In that way, the party that I joined in 1995 is still very much the party that I still belong to. I do remember reading Emma Nicholson's autobiography from around 1997 where she writes about the tory party leaving her rather than she leaving the party, this is not a stage I have reached even after the start of the Coalition Government.


My old friend Stephen, who I met at sixth form in Newbury, wrote me a letter of introduction and packed me off with directions to the Newbury constituency office. Knocked on the door, and David Rendal answered. With a sudden attack of nerves, I said "Can I talk to Gerald Vernon Jackson?" David showed me through, bemused that I would rather see Gerald than him. And Gerald signed me up.


I did the usual right of passage of new members - to stick double sided tape on window posters. From there, I helped in General Election 97; Winchester bye-election 1997 which Mark Oaten won handsomely; various council elections and then into the local party committees and executives via an attempt, with Adrian, to set up a Lib Dem group where I studied at the University of Glamorgan.
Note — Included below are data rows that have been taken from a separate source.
-- ==== Sys2Proof/Tests/Slice0.lean ====
section
/-! SUPPORT. The model's own tests. Expected values are those of spec/95_test_vectors.md (named V-...), spec/30_encoding.md R72 and
the worked examples of the rules; the witnesses at the end meet the hypotheses of the statements in Certificates/Slice0. -/

namespace Sys2Proof.Tests

open Sys2Proof.Machine

-- One theorem at a time: checked side by side, the kernel evaluations below take a thread each and their stacks fill memory.
set_option Elab.async false

/-! ## Helpers -/

/-- The machine answers a next state on which `f` holds. -/
def answers (o : Outcome) (f : State → Bool) : Bool :=
  match o with
  | .next t => f t
  | _ => false

/-- The machine stops with the fault `g`. -/
def stops (o : Outcome) (g : Fault) : Bool :=
  match o with
  | .fault f => f == g
  | _ => false

/-- A one-row instance (the parameter sets of spec/95_test_vectors.md). -/
def inst (w : Width) (row : CatalogRow) : Params := { Config.defaultParams with width := w, catalogue := [row] }

def rowP8A : CatalogRow := { Config.exampleRow with polynomial := 0x07, initial := 0, reflectIn := false, reflectOut := false, xorOut := 0, check := 0xF4, residue := 0 }
def rowP16A : CatalogRow := { Config.exampleRow with polynomial := 0x1021, initial := 0xFFFF, reflectIn := false, reflectOut := false, xorOut := 0, check := 0x29B1, residue := 0 }
def rowM16C : CatalogRow := { rowP16A with reflectIn := true, reflectOut := true, xorOut := 0x0001 }
def rowR16 : CatalogRow := { rowP16A with polynomial := 0x8005, initial := 0x1234, reflectIn := true, reflectOut := true }

/-- An instance whose CFG holds a row, under a one-byte name, with no table. -/
def bw (w : Width) (row : CatalogRow) : State := (State.resetWith (inst w row)).setCfg (Cfg.ofRow row [0x58])

/-- The same with its table built. -/
def tb (w : Width) (row : CatalogRow) : State := (bw w row).setCfg ((bw w row).cfg.withTable w.bits)

/-- The operands of a buffer command. -/
def buf (s : State) (addr len dlen : Word) : State := ((s.setAddr addr).setLen len).setDlen dlen

/-- A state about to perform one host action. -/
def due (s : State) (act : HostAction) : State := s.setProgram [act]

/-- "123456789" at 0x2000. -/
def mem9 : Memory :=
  [(0x2000, 0x31), (0x2001, 0x32), (0x2002, 0x33), (0x2003, 0x34), (0x2004, 0x35), (0x2005, 0x36), (0x2006, 0x37),
   (0x2007, 0x38), (0x2008, 0x39)]

/-- "123456789" and its CRC-32, least significant byte first (R172). -/
def mem13 : Memory := mem9 ++ [(0x2009, 0x26), (0x200A, 0x39), (0x200B, 0xF4), (0x200C, 0xCB)]

/-- "CRC-32" at 0x1000; the 0x00 after it is not listed. -/
def memName : Memory := [(0x1000, 0x43), (0x1001, 0x52), (0x1002, 0x43), (0x1003, 0x2D), (0x1004, 0x33), (0x1005, 0x32)]

/-- The bytes of "CRC-32". -/
def nameCrc32 : Name := [0x43, 0x52, 0x43, 0x2D, 0x33, 0x32]

/-- The reset state with a name at 0x1000 and its address in A. -/
def named (s : State) : State := (s.setMem memName).setA 0x1000

/-- An instance that holds memory at [0x1000, 0x3000) only, with W = 32. -/
def small : Params := { Config.defaultParams with regions := [{ lo := 0x1000, hi := 0x3000 }] }

/-- An instance with 16 address bits, whose memory ends at the top of the space. -/
def narrow : Params := { Config.defaultParams with addrBits := 16, regions := [{ lo := 1, hi := 0x10000 }] }

/-! ## Decoding: words written out from the patterns of R72 -/

theorem test_decode_reflect : decode 0b00000000000000000000000000100001 = .ok (.reflect .w32) := by decide
theorem test_decode_insert_be : decode 0b00000000000000000000000100010010 = .ok (.insert .w16 true) := by decide
theorem test_decode_insert_le : decode 0b00000000000000000000000000110010 = .ok (.insert .w64 false) := by decide
theorem test_decode_resolve : decode 0b00000000000000000000000000000011 = .ok (.resolve false) := by decide
theorem test_decode_resolve_ct : decode 0b00000000000000000000001000000011 = .ok (.resolve true) := by decide
theorem test_decode_calcPartial_first : decode 0b00000000000000000000000001000100 = .ok (.calcPartial true false) := by decide
theorem test_decode_calcPartial_last : decode 0b00000000000000000000000010000100 = .ok (.calcPartial false true) := by decide
theorem test_decode_calculate : decode 0b00000000000000000000000000000101 = .ok .calculate := by decide
theorem test_decode_calcAppend : decode 0b00000000000000000000000000000110 = .ok .calcAppend := by decide
theorem test_decode_verify : decode 0b00000000000000000000000000000111 = .ok .verify := by decide
theorem test_decode_release : decode 0b00000000000000000000000000001000 = .ok .release := by decide
theorem test_decodeTableWord : decodeTableWord 32 0xC4 = some (.calcPartial true true) := by decide

/-- The reserved words V-D-7 to V-D-21. -/
theorem test_decode_reserved :
    ([0x0, 0x9, 0xF, 0x15, 0x41, 0x104, 0x1C4, 0x303, 0x13, 0x45, 0x233, 0x18, 0x400, 0x80000005, 0x100000005] : List Word).all
      (fun c => decide (decode c = .error .reservedCommand)) = true := by decide +kernel

/-- Every row of R81 is encoded as the spec's table has it. -/
theorem test_encode_words :
    ([.reflect .w8, .reflect .w16, .reflect .w64, .insert .w8 false, .insert .w32 true, .insert .w64 true, .resolve true,
      .calcPartial false false, .calcPartial true true, .calculate, .calcAppend, .verify, .release] : List Instr).map encode =
    [0x001, 0x011, 0x031, 0x002, 0x122, 0x132, 0x203, 0x004, 0x0C4, 0x005, 0x006, 0x007, 0x008] := by decide

/-! ## WellFormed: an ill-formed term for each check -/

theorem test_wellFormed_words : wellFormedWord 0x203 = true ∧ wellFormedWord 0x0C4 = true := by decide
theorem test_illFormed_high_bits : wellFormedWord 0x100000005 = false := by decide
theorem test_illFormed_no_row : wellFormedWord 0x009 = false ∧ wellFormedWord 0x015 = false := by decide
theorem test_instr_wellFormed : (Instr.insert .w64 true).wellFormed = true := by decide
theorem test_params_wellFormed : Config.defaultParams.WellFormed := by decide
theorem test_illFormed_no_addrBits : ¬ { Config.defaultParams with addrBits := 0, regions := [] }.WellFormed := by decide
theorem test_illFormed_addrBits : ¬ { Config.defaultParams with addrBits := 65 }.WellFormed := by decide
theorem test_illFormed_region : ¬ { Config.defaultParams with addrBits := 16 }.WellFormed := by decide
theorem test_illFormed_row : ¬ (inst .w16 Config.exampleRow).WellFormed := by decide
theorem test_illFormed_row_fields :
    ¬ { rowP8A with polynomial := 0x107 }.WellFormed .w8 ∧ ¬ { rowP8A with initial := 0x100 }.WellFormed .w8 ∧
    ¬ { rowP8A with xorOut := 0x100 }.WellFormed .w8 ∧ ¬ { rowP8A with check := 0x100 }.WellFormed .w8 ∧
    ¬ { rowP8A with residue := 0x100 }.WellFormed .w8 := by decide

/-! ## Running a word as the first command after reset -/

theorem test_first_step_after_reset :
    ∀ w ∈ [0x031, 0x132, 0x203, 0x0C4, 0x005, 0x006, 0x007, 0x008],
      answers (step (State.reset.withFetchWord 32 w)) (fun t => t.pos == 1) = true := by decide +kernel

theorem test_first_step_reserved : stops (step (State.reset.withFetchWord 32 0x009)) .reservedCommand = true := by decide +kernel

/-! ## REFLECT (V-R) and INSERT (V-I) -/

theorem test_reflect_values :
    answers (exec (.reflect .w32) (State.reset.setA 0x04C11DB7)) (·.res == 0xEDB88320) = true ∧
    answers (exec (.reflect .w8) (State.reset.setA 0x1234)) (·.res == 0x2C) = true := by decide +kernel

theorem test_reflect_64 :
    answers (exec (.reflect .w64) (State.reset.setA 0x0123456789ABCDEF)) (·.res == 0xF7B3D591E6A2C480) = true := by decide +kernel

theorem test_insert_orders :
    answers (exec (.insert .w32 true) (buf (State.reset.setA 0xCBF43926) 0x3000 4 0))
      (·.mem == [(0x3000, 0xCB), (0x3001, 0xF4), (0x3002, 0x39), (0x3003, 0x26)]) = true ∧
    answers (exec (.insert .w32 false) (buf (State.reset.setA 0xAABBCCDD11223344) 0x3000 6 0))
      (·.mem == [(0x3000, 0x44), (0x3001, 0x33), (0x3002, 0x22), (0x3003, 0x11)]) = true := by decide +kernel

/-- V-I-9, V-I-12, V-I-13, V-I-14. -/
theorem test_insert_guards :
    answers (exec (.insert .w32 true) (buf (State.reset.setA 0xCBF43926) 0x2000 3 0)) (·.mem == []) = true ∧
    answers (exec (.insert .w16 true) (buf (State.reset.setA 0x1234) 0 8 0)) (·.mem == []) = true ∧
    answers (exec (.insert .w32 false) (buf (State.reset.setA 0x11223344) 0xFFFFFFFFFFFFFFFC 4 0))
      (fun t => t.mem.get 0xFFFFFFFFFFFFFFFF == 0x11) = true ∧
    stops (exec (.insert .w32 false) (buf (State.reset.setA 0x11223344) 0xFFFFFFFFFFFFFFFD 4 0)) .rangeWrap = true := by
  decide +kernel

/-! ## RESOLVE (V-N) -/

/-- V-N-2 and V-N-9: without CT no table, and the fields of the row. -/
theorem test_resolve_fields :
    answers (exec (.resolve false) (named State.reset))
      (fun t => t.status == 1 && t.cfg.poly == 0x04C11DB7 && t.cfg.residue == 0xDEBB20E3 && t.cfg.refOut
        && t.cfg.name == some nameCrc32) = true := by decide +kernel

/-- V-N-1 and V-N-8: CT under either outcome of the draw gives the table or none, and every other field. -/
theorem test_resolve_draw :
    ∀ t, exec (.resolve true) (named State.reset) = .next t →
      t.draws = 1 ∧ t.cfg.poly = 0x04C11DB7 ∧ t.cfg.table.isSome = Config.allocOk 0 := by
  intro t h
  have e : exec (.resolve true) (named State.reset) =
      .next (loadByName true nameCrc32 (releaseContext (named State.reset))) := rfl
  rw [e] at h
  cases h
  have hs : (State.setCfg (releaseContext (named State.reset)) (Cfg.ofRow Config.exampleRow nameCrc32)).allocOk =
      Config.allocOk 0 := rfl
  have hl : loadByName true nameCrc32 (releaseContext (named State.reset)) =
      buildUnderDraw (State.setCfg (releaseContext (named State.reset)) (Cfg.ofRow Config.exampleRow nameCrc32)) := rfl
  rw [hl, buildUnderDraw, hs]
  cases Config.allocOk 0 <;> exact ⟨rfl, rfl, rfl⟩

/-! ## The table (V-T) -/

/-- V-T-6 and V-T-11. -/
theorem test_table_entries :
    (tb .w32 Config.exampleRow).tableView 1 = 0x77073096 ∧ (tb .w32 Config.exampleRow).tableView 128 = 0xEDB88320 ∧
    (tb .w32 Config.exampleRow).tableView 255 = 0x2D02EF8D ∧ (tb .w16 rowM16C).tableView 0 = 0x8001 := by decide +kernel

/-! ## CALC_PARTIAL (V-K) -/

/-- V-K-6, V-K-7 in both modes. -/
theorem test_calcPartial_crc32 :
    answers (exec (.calcPartial true false) (((bw .w32 Config.exampleRow).setA 0xFFFFFFFF).setB 0x31)) (·.res == 0x1208C43E) = true ∧
    answers (exec (.calcPartial true false) (((tb .w32 Config.exampleRow).setA 0xFFFFFFFF).setB 0x31)) (·.res == 0x7C231048) = true ∧
    answers (exec (.calcPartial true true) (((tb .w32 Config.exampleRow).setA 0x1FFFFFFFF).setB 0x131)) (·.res == 0x83DCEFB7) = true := by
  decide +kernel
Due to the tuition fees issues, University of Glamorgan Lib Dems, in the middle of the traditional Labour controlled Welsh valleys of Rhondda Cynon Taff, had a bigger membership than Labour Students for the time I was there.
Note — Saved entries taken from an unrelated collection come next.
-- ==== Sys2Proof/Safety.lean ====
section
/-! DEFINITION. The terms claims are stated in: what an operation drew, what it sent, how it ended, what it left alone, and the invariant
of the machine (spec 10_state.md R29, 43_display_protocol.md R167, 60_exceptions.md R180 to R186). -/

namespace Sys2Proof.Machine

/-! ### How an operation ended -/

/-- The operation completed with status `st` and value `v` (R180): `LAST`, `FAULTED` as R27 says, one record with the status byte formed
after the operation, the engine idle. -/
structure Completed (st : Status) (v : Gray) (s t : State) : Prop where
  last    : t.last = st
  faulted : t.faulted = (s.faulted || decide (st = .busFault))
  engine  : t.engine = .idle
  hostOut : t.hostOut = s.hostOut ++ [⟨statusByte t, v⟩]

/-- The operation never completes (R186): no record, `CS` active, `LAST` and `FAULTED` as before, the engine still at it. -/
structure Hung (s t : State) : Prop where
  last    : t.last = s.last
  faulted : t.faulted = s.faulted
  engine  : t.engine = s.engine
  hostOut : t.hostOut = s.hostOut
  cs      : t.cs = .active

/-! ### What it left alone -/

/-- The bus side is untouched: lines, trace, the transport's answers (R30, R167 (c)). -/
structure BusUntouched (s t : State) : Prop where
  cs      : t.cs = s.cs
  dc      : t.dc = s.dc
  rst     : t.rst = s.rst
  trace   : t.trace = s.trace
  answers : t.answers = s.answers

/-- The host's pending halfwords and the configuration are untouched (R34, R38). -/
structure PortUntouched (s t : State) : Prop where
  hostIn : t.hostIn = s.hostIn
  cfg    : t.cfg = s.cfg

/-- A REJECT: nothing but the completion (R182). -/
structure Rejected (s t : State) : Prop where
  completed : Completed .reject 0 s t
  bus       : BusUntouched s t
  port      : PortUntouched s t
  fb        : t.fb = s.fb
  pm        : t.pm = s.pm
  free      : t.free = s.free

/-! ### What it drew -/

/-- The level of a pixel in a state. -/
def levelAt (s : State) (x y : Int) : Gray := pixRead s.cfg.layout x y s.fb

/-- The panel pixels in `P` and no others were written, all with level `g`; every byte that holds no pixel of `P` is unchanged. -/
structure Drew (P : Int → Int → Prop) (g : Gray) (s t : State) : Prop where
  painted : ∀ x y, InPanel x y → P x y → levelAt t x y = g
  kept    : ∀ x y, InPanel x y → ¬ P x y → levelAt t x y = levelAt s x y
  bytes   : ∀ i : Fin NB, (∀ x y, InPanel x y → P x y → byteIndex x y ≠ i.val) → t.fb.read i = s.fb.read i

/-- A drawing operation that completed with status OK and changed nothing outside `FB`. -/
structure DrawEnded (s t : State) : Prop where
  completed : Completed .ok 0 s t
  bus       : BusUntouched s t
  port      : PortUntouched s t
  pm        : t.pm = s.pm

/-! ### The figures, as sets of points in closed form -/

/-- The ideal line left to right (R111 (d)): at long-axis position `ax + k` the short-axis position is `ay + ystep · m(k)` with
`m(k) = floor((2·dy·k + dx - 1) / (2·dx))`, and `m = 0` for `dx = 0` (Lean's quotient by 0). -/
def OnIdeal (ax ay bx ey px py : Int) : Prop :=
  ∃ k, 0 ≤ k ∧ k ≤ bx - ax ∧ px = ax + k ∧
    py = ay + (if ay < ey then 1 else -1) * ((2 * |ey - ay| * k + (bx - ax) - 1) / (2 * (bx - ax)))

/-- The same whichever end is the left one. -/
def OnShallow (ax ay bx ey px py : Int) : Prop :=
  if ax ≤ bx then OnIdeal ax ay bx ey px py else OnIdeal bx ey ax ay px py

/-- The points of LINE (R110, R111 (d)): the axes change places for a steep line. -/
def LineSet (x1 y1 x2 y2 px py : Int) : Prop :=
  if |x2 - x1| < |y2 - y1| then OnShallow y1 x1 y2 x2 py px else OnShallow x1 y1 x2 y2 px py

/-- The closed rectangle of RECT (R113, R115). -/
def RectSet (x y w h px py : Int) : Prop := x ≤ px ∧ px < x + w ∧ y ≤ py ∧ py < y + h

/-- The outline of RECT (R114). -/
def RectBorder (x y w h px py : Int) : Prop :=
  RectSet x y w h px py ∧ (px = x ∨ px = x + w - 1 ∨ py = y ∨ py = y + h - 1)

/-- The octant points of radius `r` in closed form: `b` is the column nearest the ideal circle at row `a` (R117). -/
def OctPair (r a b : Int) : Prop :=
  (r = 0 ∧ a = 0 ∧ b = 0) ∨ (0 ≤ a ∧ a ≤ b ∧ a ^ 2 + b ^ 2 - b < r ^ 2 ∧ r ^ 2 ≤ a ^ 2 + b ^ 2 + b)

/-- The outline of CIRCLE: the eight reflections of the octant points (R116). -/
def CircleBorder (x0 y0 r px py : Int) : Prop :=
  ∃ a b, OctPair r a b ∧ ((|px - x0| = a ∧ |py - y0| = b) ∨ (|px - x0| = b ∧ |py - y0| = a))

/-- The filled CIRCLE: the spans of the octant points (R116). -/
def CircleDisc (x0 y0 r px py : Int) : Prop :=
  ∃ a b, OctPair r a b ∧ ((|px - x0| ≤ a ∧ |py - y0| = b) ∨ (|px - x0| ≤ b ∧ |py - y0| = a))

/-- A quarter turn clockwise of an `n` by `n` cell (R134, a = 90). -/
def quarterTurn (n : Int) (p : Int × Int) : Int × Int := (n - 1 - p.2, p.1)

/-- `q` quarter turns (R137 (c)). -/
def quarterTurns (n : Int) : Nat → Int × Int → Int × Int
  | 0, p => p
  | q + 1, p => quarterTurn n (quarterTurns n q p)

/-- The points of a glyph placed at `(x, y)` and turned `q` times: its set cell pixels (R131, R136). -/
def GlyphSet (G : Glyph) (scale q : Nat) (x y px py : Int) : Prop :=
  ∃ u v : Nat, u < 8 * scale ∧ v < 8 * scale ∧ glyphBit G (v / scale) (u / scale) = true ∧
    (px, py) = (x + (quarterTurns (8 * scale) q (u, v)).1, y + (quarterTurns (8 * scale) q (u, v)).2)

/-- The cell of a glyph lies on the panel (R135, right angles). -/
def CellOnPanel (scale : Nat) (x y : Int) : Prop := 0 ≤ x ∧ x + 8 * scale ≤ 300 ∧ 0 ≤ y ∧ y + 8 * scale ≤ 400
I cut my teeth on NUS politics, which stood me in good stead for later involvement within PCS, learning from Stephen, Jon and Rene.


Later on, I worked on the South East Cambridgeshire General Election campaigns in 2001, 2005 and 2010 with Sal Brinton and Jonathan Chatfield.
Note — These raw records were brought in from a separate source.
/-! ### withPm -/

@[simp] theorem State.withPm_fb (s : State) (p : PowerMode) : (s.withPm p).fb = s.fb := rfl
@[simp] theorem State.withPm_pm (s : State) (p : PowerMode) : (s.withPm p).pm = p := rfl
@[simp] theorem State.withPm_faulted (s : State) (p : PowerMode) : (s.withPm p).faulted = s.faulted := rfl
@[simp] theorem State.withPm_last (s : State) (p : PowerMode) : (s.withPm p).last = s.last := rfl
@[simp] theorem State.withPm_cs (s : State) (p : PowerMode) : (s.withPm p).cs = s.cs := rfl
@[simp] theorem State.withPm_dc (s : State) (p : PowerMode) : (s.withPm p).dc = s.dc := rfl
@[simp] theorem State.withPm_rst (s : State) (p : PowerMode) : (s.withPm p).rst = s.rst := rfl
@[simp] theorem State.withPm_trace (s : State) (p : PowerMode) : (s.withPm p).trace = s.trace := rfl
@[simp] theorem State.withPm_engine (s : State) (p : PowerMode) : (s.withPm p).engine = s.engine := rfl
@[simp] theorem State.withPm_hostIn (s : State) (p : PowerMode) : (s.withPm p).hostIn = s.hostIn := rfl
@[simp] theorem State.withPm_hostOut (s : State) (p : PowerMode) : (s.withPm p).hostOut = s.hostOut := rfl
@[simp] theorem State.withPm_answers (s : State) (p : PowerMode) : (s.withPm p).answers = s.answers := rfl
@[simp] theorem State.withPm_free (s : State) (p : PowerMode) : (s.withPm p).free = s.free := rfl
@[simp] theorem State.withPm_cfg (s : State) (p : PowerMode) : (s.withPm p).cfg = s.cfg := rfl

/-! ### withCs -/

@[simp] theorem State.withCs_fb (s : State) (a : ChipSelect) : (s.withCs a).fb = s.fb := rfl
@[simp] theorem State.withCs_pm (s : State) (a : ChipSelect) : (s.withCs a).pm = s.pm := rfl
@[simp] theorem State.withCs_faulted (s : State) (a : ChipSelect) : (s.withCs a).faulted = s.faulted := rfl
@[simp] theorem State.withCs_last (s : State) (a : ChipSelect) : (s.withCs a).last = s.last := rfl
@[simp] theorem State.withCs_cs (s : State) (a : ChipSelect) : (s.withCs a).cs = a := rfl
@[simp] theorem State.withCs_dc (s : State) (a : ChipSelect) : (s.withCs a).dc = s.dc := rfl
@[simp] theorem State.withCs_rst (s : State) (a : ChipSelect) : (s.withCs a).rst = s.rst := rfl
@[simp] theorem State.withCs_trace (s : State) (a : ChipSelect) : (s.withCs a).trace = s.trace := rfl
@[simp] theorem State.withCs_engine (s : State) (a : ChipSelect) : (s.withCs a).engine = s.engine := rfl
@[simp] theorem State.withCs_hostIn (s : State) (a : ChipSelect) : (s.withCs a).hostIn = s.hostIn := rfl
@[simp] theorem State.withCs_hostOut (s : State) (a : ChipSelect) : (s.withCs a).hostOut = s.hostOut := rfl
@[simp] theorem State.withCs_answers (s : State) (a : ChipSelect) : (s.withCs a).answers = s.answers := rfl
@[simp] theorem State.withCs_free (s : State) (a : ChipSelect) : (s.withCs a).free = s.free := rfl
@[simp] theorem State.withCs_cfg (s : State) (a : ChipSelect) : (s.withCs a).cfg = s.cfg := rfl

/-! ### withDc -/

@[simp] theorem State.withDc_fb (s : State) (k : BusKind) : (s.withDc k).fb = s.fb := rfl
@[simp] theorem State.withDc_pm (s : State) (k : BusKind) : (s.withDc k).pm = s.pm := rfl
@[simp] theorem State.withDc_faulted (s : State) (k : BusKind) : (s.withDc k).faulted = s.faulted := rfl
@[simp] theorem State.withDc_last (s : State) (k : BusKind) : (s.withDc k).last = s.last := rfl
@[simp] theorem State.withDc_cs (s : State) (k : BusKind) : (s.withDc k).cs = s.cs := rfl
@[simp] theorem State.withDc_dc (s : State) (k : BusKind) : (s.withDc k).dc = k := rfl
@[simp] theorem State.withDc_rst (s : State) (k : BusKind) : (s.withDc k).rst = s.rst := rfl
@[simp] theorem State.withDc_trace (s : State) (k : BusKind) : (s.withDc k).trace = s.trace := rfl
@[simp] theorem State.withDc_engine (s : State) (k : BusKind) : (s.withDc k).engine = s.engine := rfl
@[simp] theorem State.withDc_hostIn (s : State) (k : BusKind) : (s.withDc k).hostIn = s.hostIn := rfl
@[simp] theorem State.withDc_hostOut (s : State) (k : BusKind) : (s.withDc k).hostOut = s.hostOut := rfl
@[simp] theorem State.withDc_answers (s : State) (k : BusKind) : (s.withDc k).answers = s.answers := rfl
@[simp] theorem State.withDc_free (s : State) (k : BusKind) : (s.withDc k).free = s.free := rfl
@[simp] theorem State.withDc_cfg (s : State) (k : BusKind) : (s.withDc k).cfg = s.cfg := rfl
These days, I am very aware that I joined the party to get Lib Dem councillors and MPs elected and into national and local government with genuine influence, that ambition has been met with varying degrees of success over the years and will continue to be an ambition of mine.


I am, on reflection, proud to be a member and getting policies that I campaigned for over the years implemented in government - triple lock on pensions; pupil premium; incremently raising the threshold of the basic rate of tax to £10,000; rolling back the authoritarian database state; reforming casino banking and setting up the Green Investment Bank; working towards recognition of gay marriage; working towards reform of the House of Lords. Policies that are the right thing to do but not always the popular thing to do.

Welcome!

Hello, welcome to this new blog. I am Ian, a member of the Liberal Democrats and a PCS member. I plan to talk about about the Lib Dems, trade union issues and anything else that takes my fancy.